### TASK STATEMENT
Report back every line in the data that includes the string "volume".

### PROVIDED DATA
###

/-- REPLAY_READ (R510): the reader delivers a frame of the segment it has read, or, with none left, issues the read of the
segment at RM and moves RM to the next one. -/
def execReplayRead (s : State) : Res :=
  let p := s.cdc.replay
  .next <| if ¬ p.active then s
  else if ¬ p.frames.isEmpty then deliverFrame s
  else if p.read.isSome ∨ s.cdc.vol ≠ 1 ∨ ¬ s.hif.nv.up then s
  else
    let r := getRing s p.ring
    match p.rm.orElse fun _ => slotAbove r p.last with
    | none => s
    | some k =>
      match r.index.find? fun x => x.1 == k with
      | none => s
      | some x =>
        let s := nvmeIssue s false (r.dataLba + k * r.slotLba) []
        { s with cdc := { s.cdc with replay := { p with
          rm := slotAbove r x.2.seq, last := x.2.seq,
          read := some { ring := p.ring, slot := k, seq := x.2.seq, leap := x.2.leap, issued := now s } } } }

/-! ### Decoding (R513 to R515) -/

/-- R513: the checks of a decode block. -/
def decBlockOk (l : List Byte) : Bool :=
  allOk [leAt l 0 2 == 10, rsv l 2 6, rsv l 36 28, leAt l 8 8 % 64 == 0, leAt l 16 4 % 64 == 0, leAt l 20 4 % 64 == 0,
    leAt l 24 8 % 64 == 0, leAt l 32 4 % 64 == 0]

/-- R514: the replay frame info. -/
def RepFrame.info (f : RepFrame) : List Byte :=
  withCrc (leBytes 2 0x12 ++ leBytes 1 f.ring ++ leBytes 1 f.fstat ++ leBytes 4 f.frame ++ leBytes 8 f.tstamp
    ++ leBytes 2 f.epoch ++ leBytes 2 f.h ++ leBytes 2 f.w ++ leBytes 2 f.index ++ leBytes 4 f.seq
    ++ leBytes 4 f.leapSeg ++ leBytes 2 f.recLeap ++ leBytes 2 (satN 0xFFFF f.skipped) ++ leBytes 8 f.deliv ++ zeros 16)

/-- Whether the decoder holds the reference of a frame: an IDR needs none (R493). -/
def hasRef (s : State) (f : RepFrame) : Bool :=
  f.index == 0 || s.cdc.replay.ref == some (f.ring, f.seq, f.index - 1)

/-- The picture of a stage decoded: the decoder's reference, and the count of R518. -/
def decoded (s : State) (_ : Nat) (t : Task) (_ : Nat) : State :=
  let s := match (getSlot s t.src t.slot).rep with
    | some f => { s with cdc := { s.cdc with replay := { s.cdc.replay with ref := some (f.ring, f.seq, f.index) } } }
    | none => s
  inc s (cdcBase + 0x64)

/-- DECODE_STAGE (R513 to R515): the decoder decodes the replayed frame of its slot into its surface. -/
def execDecodeStage (s : State) : Res :=
  .next <| engineWork s 197 (memCode 5) decoded fun s _ t =>
    let l := t.block
    if ¬ decBlockOk l then (s, .error (.inr (1, t.pblk)))
    else match (getSlot s t.src t.slot).rep with
      | none => (s, .error (.inr (8, 0)))
      | some f =>
        let w := f.w * (b2n f.main10 + 1)
        let st := leAt l 20 4
        if st < w ∨ leAt l 16 4 < st * 3 * f.h / 2 then (s, .error (.inr (3, 0)))
        else if f.bad then (s, .error (.inr (8, 0)))
        else
          let (s, u) := freshUse s
          let px (i : Nat) : Byte := if hasRef s f then Config.decodedByte f.coded i else Config.freeByte u i
          let dst := slotAddr l 8 16 t.slot
          let rows := (List.range (f.h + f.h / 2)).map fun y => (dst + y * st, (List.range w).map fun x => px (y * w + x))
          let info := if leAt l 24 8 = 0 then [] else [(slotAddr l 24 32 t.slot, f.info)]
          (s, .ok (rowOuts (rows ++ info) ++ [.finish 0], 0))

/-! ### The volume (R500, R501, R507) -/

/-- R501: the ring that entry `n` of a header describes, when it is VALID. -/
def headerRing (l : List Byte) (n : Nat) : Option Ring :=
  let o := 64 + 32 * n
  if bit 0 (leAt l o 1) then
    some { st := 1, spoolN := leAt l (o + 1) 1, slotLba := leAt l (o + 2) 2, nslot := leAt l (o + 4) 4,
           indexLba := leAt l (o + 8) 8, dataLba := leAt l (o + 16) 8 }
  else none

/-- R501: blocks of the index area of a ring. -/
def indexBlocks (r : Ring) : Nat := cdiv r.nslot 64

/-- R500: a copy of the volume header whose CRC passes. -/
def headerCopy (s : State) (b : Nat) : Option (List Byte) :=
  let l := getBlock s b
  if leAt l 4092 4 = crc32c (l.take 4092) ∧ ¬ s.cdc.bad.contains b then some l else none

/-- R507: the index entries of a ring as the drive holds them: those whose CRC and whose segment header's CRC pass. -/
def readIndex (s : State) (r : Ring) : List (Nat × IndexEnt) :=
  let blocks := s.cdc.drive.filter fun p => decide (r.indexLba ≤ p.1 ∧ p.1 < r.indexLba + indexBlocks r)
  (blocks.filter fun p => !s.cdc.bad.contains p.1).flatMap fun p =>
    (List.range 64).filterMap fun i =>
      let k := 64 * (p.1 - r.indexLba) + i
      let b := r.dataLba + k * r.slotLba
      let h := readDrive s b 0 64
      if k < r.nslot ∧ leAt h 60 4 = crc32c (h.take 60) ∧ ¬ driveBad s b 0 64 then
        (entryOf (slice p.2 (64 * i) 64)).map fun x => (k, x)
      else none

###

### WRITTEN REPLY
/-! ### The volume (R500, R501, R507) -/
/-- R500: a copy of the volume header whose CRC passes. -/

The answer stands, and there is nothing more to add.